It ain’t no secret that quality overrides quantity but still some recruiters go mad with their online efforts, feasting on the social media buffet and drowning their audiences with more and more content. There’s no denying that increased social platforms and nifty media buying possibilities have revolutionised what we can all do, but with great power comes great possibility. There needs to be some method behind the madness but what is it?
So, let’s say you’re looking to get your word out there and are thinking of dabbling in some increased outreach and social dominance. What guiding lights can make sure that you don’t sway too much from quality in favour of quantity? How can you be more about method than madness? And what exactly does it mean to ‘play the long game’?
Be an online hero (not hindrance) - Top tips for winning over social space & engagement.
As recruiters, you have a pretty awesome arsenal of tricks, tools and techniques available to you today. But boy can it be overwhelming. That’s why so many find themselves putting the tools before the strategy, and in turn killing off their long-term online success. These Top Tips are all about seeing the real opportunity and meaning that the likes of media buying and social media can offer us. A little method can do wonders.
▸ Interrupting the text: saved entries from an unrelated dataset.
/-! ## Fabric, streams and parsers -/

/-- The steps of the fabric on a core whose launch runs: an idle node starts the firing that its inputs allow, and one whose
words are done ends it; a router moves a token that waits behind a filter, or the head of its queue, through its entry; a
control token goes to every output of its entry; a ring turns, and its last token enters its head; a control token on an edge
router's sub-port 2 posts a message; a core of which every unit has been blocked for 64 cycles gains 16 slots in its smallest
full queue, or ends with QUEUE_POOL (R22, R35 to R40, R74, R80, R86, R89, R303). The steps of the generators: a walk sends its
oldest element once it has come and finds room, and else asks for the one of the position in hand; a WRITE walk takes the head
of its circuit for it (which control bits post, what the done token is, and where a walk waits are the model's readings, log
entries 42, 45 and 47; when a unit is blocked, entry 25); a ranged walk asks for its team's next range; a walk that is over
sends its done token, tells its parser of the end, and lands its command (R30, R31, R33, R336). -/
def Obligations.FabricSteps : Prop :=
  (∀ (s : State) (c : CoreId) (l : Launch), Steps s c l →
      let k := coreAt s c
      (∀ pe n f, nodeAt k pe = some n → n.frozen = false → isStreamNode n = false →
        (n.firing = none → foldTurn (levels l.recd) k pe = true → newFiring (levels l.recd) k n = some f →
          exec (.peFire c pe) s = .next (moved (modCore s c (beginFiring · pe f)) c)) ∧
        (n.firing = some f → exec (.peFire c pe) s = .next (endFiring s c l n f))) ∧
      (∀ r x port vc, routerAt k r = some x →
        (∀ k1, hopPending k x (swFor x port vc) = some k1 →
          exec (.routerHop c r port vc) s = .next (active (modCore s c fun _ => k1) c)) ∧
        (∀ t ts k1 fl, hopPending k x (swFor x port vc) = none → queueAt k (.link r port vc) = .tok t :: ts →
          hopHead (levels l.recd) k x port vc t = some (k1, fl) →
          exec (.routerHop c r port vc) s = .next (mergeFlags (active (modCore s c fun _ => k1) c) c fl)) ∧
        ∀ t ts w, cqueueAt k (.ctl r port (if port = 4 then vc else 0)) = t :: ts → ctEntry x port vc = some w →
          let qs := (ctOuts w).filterMap fun o => outCkey r o (ctOloc w)
          qs.all (hasCroom k) = true → exec (.controlHop c r port vc) s = .next (active (modCore s c fun k =>
            qs.foldl (fun k q => pushCtl k q t) (popCtl k (.ctl r port (if port = 4 then vc else 0)))) c)) ∧
      (∀ n r, k.rings[n]? = some r → k.frozen.contains (.ring n) = false →
        let turn (k : Core) : Core := modRing k n fun x => { x with slots := none :: x.slots.dropLast }
        (∀ t, r.slots.getLast? = some (some t) → hasRoom k (.pe r.head r.hport) = true → exec (.ringStep c n) s =
          .next (active (modCore s c fun k => pushTok (turn k) (.pe r.head r.hport) (.tok t)) c)) ∧
        (∀ t, r.slots.getLast? = some (some t) → hasRoom k (.pe r.head r.hport) = false → exec (.ringStep c n) s = .next s) ∧
        (r.slots.getLast? = some none → ∃ u, exec (.ringStep c n) s = .next u ∧
          (coreAt u c).rings = (turn k).rings ∧ (coreAt u c).queues = k.queues)) ∧
      (∀ a b bs, cqueueAt k (.post a) = .bit b :: bs → storeUsed k < 256 → exec (.ctrlPost c a) s = .next (active
        (acceptMsg (modCore s c fun x => popCtl x (.post a)) c
          ⟨3, BitVec.ofNat 6 a.val, BitVec.ofNat 6 a.val, [], ctrlWid s c, c, none⟩) c)) ∧
      (∀ q, waitsOutside s c = false → unitSteps s c = false → k.lastAct + 64 ≤ s.now → smallestFull k = some q → exec (.queueEnlarge c) s = .next
        (if k.pool < 16 then raise .queuePool (unitWho s c 0x0E 0) 0 (BitVec.ofNat 64 k.pool) s
         else modCore s c fun k => { k with pool := k.pool - 16, extra := k.extra ++ [(q, 16)], lastAct := s.now }))) ∧
  (∀ (s : State) (c : CoreId) (l : Launch) (a : AgId) (w : AgWalk), Steps s c l →
      let k := coreAt s c
      let g := at' k.ags a
      g.walk = some w →
      let s1 := if sdRng g.desc && wantsRange k g w then askRange s l c (sdRq g.desc) else s
      let here := !w.fin && (!sdRng g.desc || (rangeInHand k g).isSome)
      (g.stop = false → k.frozen.contains (.ag a) = false →
        (∀ y ys, sdMode g.desc ≠ 1 → w.slots = y :: ys → y.ready = true → agCanSend k a g = true →
          exec (.agEmit c a) s = .next (agSendHead s1 l c a g w y)) ∧
        (sdMode g.desc ≠ 1 → w.slots = [] → here = true → exec (.agEmit c a) s = .next (agIssue s1 l c a g w)) ∧
        (sdMode g.desc = 1 → here = true → g.skip = none → exec (.agEmit c a) s = .next (agConsume s1 l c a g w)) ∧
        (∀ lv gid, sdMode g.desc = 1 → here = true → g.skip = some (lv, gid) →
          exec (.agEmit c a) s = .next (agSkip s1 l c a g w lv gid)) ∧
        (w.slots = [] → here = false → exec (.agEmit c a) s = .next s1)) ∧
      (walkOver s c a g w = true → canSend k (agRouter a) 0 = true → exec (.agWalkEnd c a) s = .next (active (landed
        (modCore s c fun x =>
          let x1 := sendLocal (modAg x a fun g => { g with walk := none, drop := false }) (agRouter a) 0 (.bit true)
          match g.gov with
          | some p => modParser x1 p fun z => if g.drop then { z with ag := none, eos := false } else { z with eos := true }
          | none => x1) w.cmd) c)))

/-- The steps of a parser: the tap closes an item; the pushdown procedure opens, closes, leaves, accepts or fails as R48
says, where a step that looks up the table waits for its turn among the parsers that are ready for one (R50); recovery discards
an item; the waiting action fires once its permit and the gate let it; the gate releases its oldest token (R34, R46, R48, R49,
R61, R64, R68, R72). -/
def Obligations.ParserSteps : Prop :=
  ∀ (s : State) (c : CoreId) (l : Launch) (p : ParserId), Steps s c l →
    let k := coreAt s c
    let z := at' k.parsers p
    let set (z' : Parser) : State := active (onParser s c p fun _ => z') c
    let looks (g : Grammar) : State := if needsTable g z then modCore s c fun k => { k with tabTurn := p } else s
    (∀ x rest, nextItem z = some (x, rest) → exec (.tapItem c p) s = .next (active (onParser s c p fun z =>
      { z with items := z.items ++ [x], fresh := rest }) c)) ∧
    (∀ g, k.grammar = some g → z.frozen = false → z.stopping = none → feedOver z = none → z.state = .run →
      let mv := parseMove g z.start z.stack z.accepted (look1 g z) (lookBoth g z)
      let mine : Prop := needsTable g z = true → hasTable k g p = true
      let set (z' : Parser) : State := active (onParser (looks g) c p fun _ => z') c
      (needsTable g z = true → hasTable k g p = false → exec (.parseStep c p) s = .next s) ∧
      (mv = .finish → exec (.parseStep c p) s = .next (parseEnd s c p g)) ∧
      (∀ q, mine → mv = .openSeq q → exec (.parseStep c p) s = .next (set (openProd g { z with tokens := 0, opened := true } q))) ∧
      (∀ st, mine → mv = .leave st → exec (.parseStep c p) s = .next (set { z with stack := st })) ∧
      (∀ st, mine → mv = .accept st →
        exec (.parseStep c p) s = .next (countEvent (progressOf (set (acceptNext { z with stack := st })) c) c 5)) ∧
      (∀ st q sym, mine → mv = .open' st q sym → st.length < 128 →
        exec (.parseStep c p) s = .next (set (openProd g { z with stack := st } q))) ∧
      (∀ f fs, mv = .close → z.stack = f :: fs → exec (.parseStep c p) s = .next (set
        (match prodCompletion (prodAt g f.prod) with
          | some w => { z with state := .permit, pend := some ⟨w, false, some f.inst, stackPath z.stack, 0⟩ }
          | none => popFrame z))) ∧
      (∀ kind sym, mine → mv = .mismatch kind sym → exec (.parseStep c p) s =
        .next (active (parseMismatch (looks g) c p g kind sym ((look1 g z).getD eosTerm)) c)) ∧
      (mv = .blocked → exec (.parseStep c p) s = .next s)) ∧
    (∀ x xs, z.state = .discard → z.frozen = false → z.items = x :: xs → x.term ≠ 7 →
      let stop := match k.grammar.bind (·.recov) with | some r => recLevel r | none => 1
      exec (.recoveryDiscard c p) s = .next (active (onParser s c p fun _ =>
        if stop ≤ x.term then endDiscard { z with items := xs } else { z with items := xs }) c)) ∧
    (∀ x g, z.pend = some x → k.grammar = some g → z.state = .permit → z.frozen = false → z.run = none → mayFire g z x = true →
      (actGrel g x.word = true → (if z.byte then z.out.map (·.1) else z.rel).all (·.act.isSome) = true) →
      let n := actWords g x.word
      let z1 := if actAuto g x.word then autoRegs z x else z
      let z2 : Parser := { z1 with
        pend := none, state := .run, acts := z1.acts ++ [⟨z1.nextAct, x.path, n⟩], nextAct := z1.nextAct + 1,
        run := some ⟨z1.nextAct, x.word + 1, x.word + 1 + n, false, firedWid z x⟩ }
      exec (.actionFire c p) s = .next (set (if x.completes.isSome then popFrame z2 else z2))) ∧
    (∀ t ts, z.byte = false → z.rel = t :: ts → t.act = none →
      canWrite k (agRouter z.outEdge) (Fin.ofNat 4 z.outVc.toNat) = true →
      exec (.gateRelease c p) s = .next (countEvent (active (modCore s c fun k =>
        writeLocal (modParser k p fun z => { z with rel := ts }) (agRouter z.outEdge) (Fin.ofNat 4 z.outVc.toNat)
          (.tok t.tok)) c) c 4))

/-! ## Tasks, barriers and ranges as steps -/

/-- The steps of the task unit: a message that may leave is accepted into its target's store; with no task running, the selected
message starts its task at its entry's address and bank, with x1 to x4 its words, and a message that finds no handler ends the
launch; a continuation whose condition holds posts its message (R301 to R306, R313, R314). Which message is selected: one of the
ready ones of the store, none of which has a more urgent priority (R301). -/
def Obligations.TaskSteps : Prop :=
  (∀ (s : State) (c : CoreId) (l : Launch), Steps s c l →
      let k := coreAt s c
      (∀ m, deliverable s c [] k.outq = [m] → exec (.messageAccept c) s = .next (active (active
        (acceptMsg (modCore s c fun k => { k with outq := k.outq.erase m }) m.target m.msg) m.target) c)) ∧
      (l.phase = .running → k.task = none →
        (∀ m, (k.store.find? fun m => readiness k m == .noHandler) = some m → exec (.taskStart c) s = .next
          (raise .handler ⟨l.id, c, 1, 0, m.wid, 0, 0⟩ (m.och.setWidth 64) (mstatOf m (m.chan != 0)) s)) ∧
        ∀ m h r, (∀ x ∈ k.store, readiness k x ≠ .noHandler) → selectMsg k = some (m, h, r) →
          ∃ t, exec (.taskStart c) s = .next t ∧
            let b : BankId := Fin.ofNat 4 (field h 58 57)
            let k' := coreAt t c
            k'.task = some ⟨b, BitVec.ofNat 64 (field h 51 0), m.wid, mstatOf m r, m.chain⟩ ∧ k'.store = k.store.erase m ∧
            (∀ n : Fin 32, readX (at' k'.banks b) n =
              if 1 ≤ n.val ∧ n.val ≤ 4 then (m.words[n.val - 1]?).getD 0 else readX (at' k.banks b) n) ∧
            (∀ b', b' ≠ b → at' k'.banks b' = at' k.banks b') ∧ t.mem = s.mem) ∧
      ∀ x ws, k.conts.find? (·.n == x.n) = some x → contWords k x = some ws →
        ∃ t, exec (.continuationPost c x.n) s = .next t ∧
          (coreAt t c).store = k.store ++ [⟨2, x.chan, x.chan, ws, x.wid, c, x.chain⟩] ∧
          (coreAt t c).conts = k.conts.filter (·.n != x.n) ∧ (coreAt t c).task = k.task ∧
          ∀ ld st cp tl gx, x.awaits = .counts ld st cp tl gx →
            (at' (coreAt t c).banks x.bank).pend = (at' k.banks x.bank).pend &&& ~~~ (at' k.banks x.bank).come) ∧
  (∀ (k : Core) (m : Msg) (h : DWord) (r : Bool), selectMsg k = some (m, h, r) →
      m ∈ k.store ∧ readiness k m = .go h r ∧
      ∀ m' h' r', m' ∈ k.store → readiness k m' = .go h' r' → field h 61 59 ≤ field h' 61 59)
It’s pretty darn simple, everything you know about your audience or market shapes what you need to do - messages, channels to use, language to adopt etc. Before you look to set up shop in any new social space make sure that the folk you want to reach swing by from time to time.
Most recruiters opt for a signature communication setup - job boards, a lite ATS, some social media platforms etc. It’s not that this combo or setup is wrong or even aged, it’s just that we get used to what we use to the point where we don’t even think to question it. Take the humble job board for instance - many recruiters see this as their tool staple. Why? Isn’t social media effectively a series of mini job boards? And how do you actually use your job board? As a tool and medium, the job board has evolved and is now a multi-disciplinary hub that needs to utilised a little differently that it previously has been. Why not shake things up a bit and maybe not make this the be all and end all of your recruiting approach, who knows you might find a new staple superstar!
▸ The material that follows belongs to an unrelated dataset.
-- ==== Sys2Proof/Laws/Exec.lean ====
section
/-! SUPPORT. What `exec` answers for each constructor, so that no proof takes its cases apart. -/

namespace Sys2Proof.Laws
open Sys2Proof Sys2Proof.Machine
This goes hand-in-hand with putting the message first. Too many recruiters still think that more is better, that being on every channel all the time is the best way to reach candidates. They are SO wrong. Media buying has gone through a bit of a makeover too of recent, moving from the idea of just buying up more and more online presence to now being an invaluable means of creating and maximising a new type of social strategy, one built on the message as much as the medium. Ask yourself this question - What’s the best not biggest way to share what makes you valuable?
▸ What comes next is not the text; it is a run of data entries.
-- ==== Sys2Proof/Laws/State.lean ====
section
/-! SUPPORT. What each update of the state leaves in each field, and what is read back after it. -/

namespace Sys2Proof.Laws
open Sys2Proof Sys2Proof.Machine

/-! ## Updates of the package's state -/

@[simp] theorem modCore_agenda (s : State) (c : CoreId) (f : Core → Core) : (modCore s c f).agenda = s.agenda := rfl
@[simp] theorem modCore_focus (s : State) (c : CoreId) (f : Core → Core) : (modCore s c f).focus = s.focus := rfl
@[simp] theorem modCore_ticks (s : State) (c : CoreId) (f : Core → Core) : (modCore s c f).ticks = s.ticks := rfl
@[simp] theorem modCore_nextId (s : State) (c : CoreId) (f : Core → Core) : (modCore s c f).nextId = s.nextId := rfl
@[simp] theorem modCore_now (s : State) (c : CoreId) (f : Core → Core) : (modCore s c f).now = s.now := rfl
@[simp] theorem modCore_bootStep (s : State) (c : CoreId) (f : Core → Core) : (modCore s c f).bootStep = s.bootStep := rfl
@[simp] theorem modCore_powered (s : State) (c : CoreId) (f : Core → Core) : (modCore s c f).powered = s.powered := rfl
@[simp] theorem modCore_lastTrip (s : State) (c : CoreId) (f : Core → Core) : (modCore s c f).lastTrip = s.lastTrip := rfl
@[simp] theorem modCore_bootCount (s : State) (c : CoreId) (f : Core → Core) : (modCore s c f).bootCount = s.bootCount := rfl
@[simp] theorem modCore_fwBanks (s : State) (c : CoreId) (f : Core → Core) : (modCore s c f).fwBanks = s.fwBanks := rfl
@[simp] theorem modCore_fwFirst (s : State) (c : CoreId) (f : Core → Core) : (modCore s c f).fwFirst = s.fwFirst := rfl
@[simp] theorem modCore_portsUp (s : State) (c : CoreId) (f : Core → Core) : (modCore s c f).portsUp = s.portsUp := rfl
@[simp] theorem modCore_fwDigest (s : State) (c : CoreId) (f : Core → Core) : (modCore s c f).fwDigest = s.fwDigest := rfl
@[simp] theorem modCore_keySlots (s : State) (c : CoreId) (f : Core → Core) : (modCore s c f).keySlots = s.keySlots := rfl
@[simp] theorem modCore_wdp (s : State) (c : CoreId) (f : Core → Core) : (modCore s c f).wdp = s.wdp := rfl
@[simp] theorem modCore_scrub (s : State) (c : CoreId) (f : Core → Core) : (modCore s c f).scrub = s.scrub := rfl
@[simp] theorem modCore_cpsem (s : State) (c : CoreId) (f : Core → Core) : (modCore s c f).cpsem = s.cpsem := rfl
@[simp] theorem modCore_cpsemAt (s : State) (c : CoreId) (f : Core → Core) : (modCore s c f).cpsemAt = s.cpsemAt := rfl
@[simp] theorem modCore_tookAt (s : State) (c : CoreId) (f : Core → Core) : (modCore s c f).tookAt = s.tookAt := rfl
@[simp] theorem modCore_lastReach (s : State) (c : CoreId) (f : Core → Core) : (modCore s c f).lastReach = s.lastReach := rfl
@[simp] theorem modCore_cmds (s : State) (c : CoreId) (f : Core → Core) : (modCore s c f).cmds = s.cmds := rfl
@[simp] theorem modCore_frieze (s : State) (c : CoreId) (f : Core → Core) : (modCore s c f).frieze = s.frieze := rfl
@[simp] theorem modCore_fzseq (s : State) (c : CoreId) (f : Core → Core) : (modCore s c f).fzseq = s.fzseq := rfl
@[simp] theorem modCore_repeats (s : State) (c : CoreId) (f : Core → Core) : (modCore s c f).repeats = s.repeats := rfl
@[simp] theorem modCore_jobs (s : State) (c : CoreId) (f : Core → Core) : (modCore s c f).jobs = s.jobs := rfl
@[simp] theorem modCore_peers (s : State) (c : CoreId) (f : Core → Core) : (modCore s c f).peers = s.peers := rfl
@[simp] theorem modCore_ownPkg (s : State) (c : CoreId) (f : Core → Core) : (modCore s c f).ownPkg = s.ownPkg := rfl
@[simp] theorem modCore_pages (s : State) (c : CoreId) (f : Core → Core) : (modCore s c f).pages = s.pages := rfl
@[simp] theorem modCore_replies (s : State) (c : CoreId) (f : Core → Core) : (modCore s c f).replies = s.replies := rfl
@[simp] theorem modCore_sysWork (s : State) (c : CoreId) (f : Core → Core) : (modCore s c f).sysWork = s.sysWork := rfl
@[simp] theorem modCore_svcCtx (s : State) (c : CoreId) (f : Core → Core) : (modCore s c f).svcCtx = s.svcCtx := rfl
@[simp] theorem modCore_bad (s : State) (c : CoreId) (f : Core → Core) : (modCore s c f).bad = s.bad := rfl
@[simp] theorem modCore_walked (s : State) (c : CoreId) (f : Core → Core) : (modCore s c f).walked = s.walked := rfl
@[simp] theorem modCore_streams (s : State) (c : CoreId) (f : Core → Core) : (modCore s c f).streams = s.streams := rfl
@[simp] theorem modCore_dies (s : State) (c : CoreId) (f : Core → Core) : (modCore s c f).dies = s.dies := rfl
@[simp] theorem modCore_ctxs (s : State) (c : CoreId) (f : Core → Core) : (modCore s c f).ctxs = s.ctxs := rfl
@[simp] theorem modCore_launches (s : State) (c : CoreId) (f : Core → Core) : (modCore s c f).launches = s.launches := rfl
@[simp] theorem modCore_mem (s : State) (c : CoreId) (f : Core → Core) : (modCore s c f).mem = s.mem := rfl
@[simp] theorem modCore_accs (s : State) (c : CoreId) (f : Core → Core) : (modCore s c f).accs = s.accs := rfl
@[simp] theorem modCore_engs (s : State) (c : CoreId) (f : Core → Core) : (modCore s c f).engs = s.engs := rfl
For many, this worked the other way around. Recruiters have long thought that attraction comes first and then you work to engage once you have ‘em tuned in. Attraction has evolved too, becoming much more a form of long-term engagement than just a ‘hey, you there, look at us’ approach. This is where playing the long game comes in. Engagement is about setting the foundations for it all - attraction, action, sharing, trust, the list goes on. More than an end goal, it’s the strategy that keeps the whole recruitment process running smoothly and effectively from the very beginning. When you put engagement first you move away from that nasty ‘sales-esque’ hoo-ha and transform into a relationship builder and genuine presence.
If you go into media buying with the intention of flooding out your competitors, you won’t win any audiences over. Good media buying practice is all about seeing the big picture. Aim to be in the right place and the right time talking to the right people, not take the approach that you just want to be everywhere talking to everyone. There’s a crazy amount of power and engagement potential in media buying if it’s done with the right strategy and aim.
We all know a good strategy is worth its weight in gold but there’s more to attracting and engaging than filling every known digital space. Perhaps instead of seeing social media and power as a series of mini-quick fixes and surface attraction we should opt for patience and the long game? After all, we all know that engagement is the holy grail of online happenings and engagement takes time, commitment and some savvy smarts.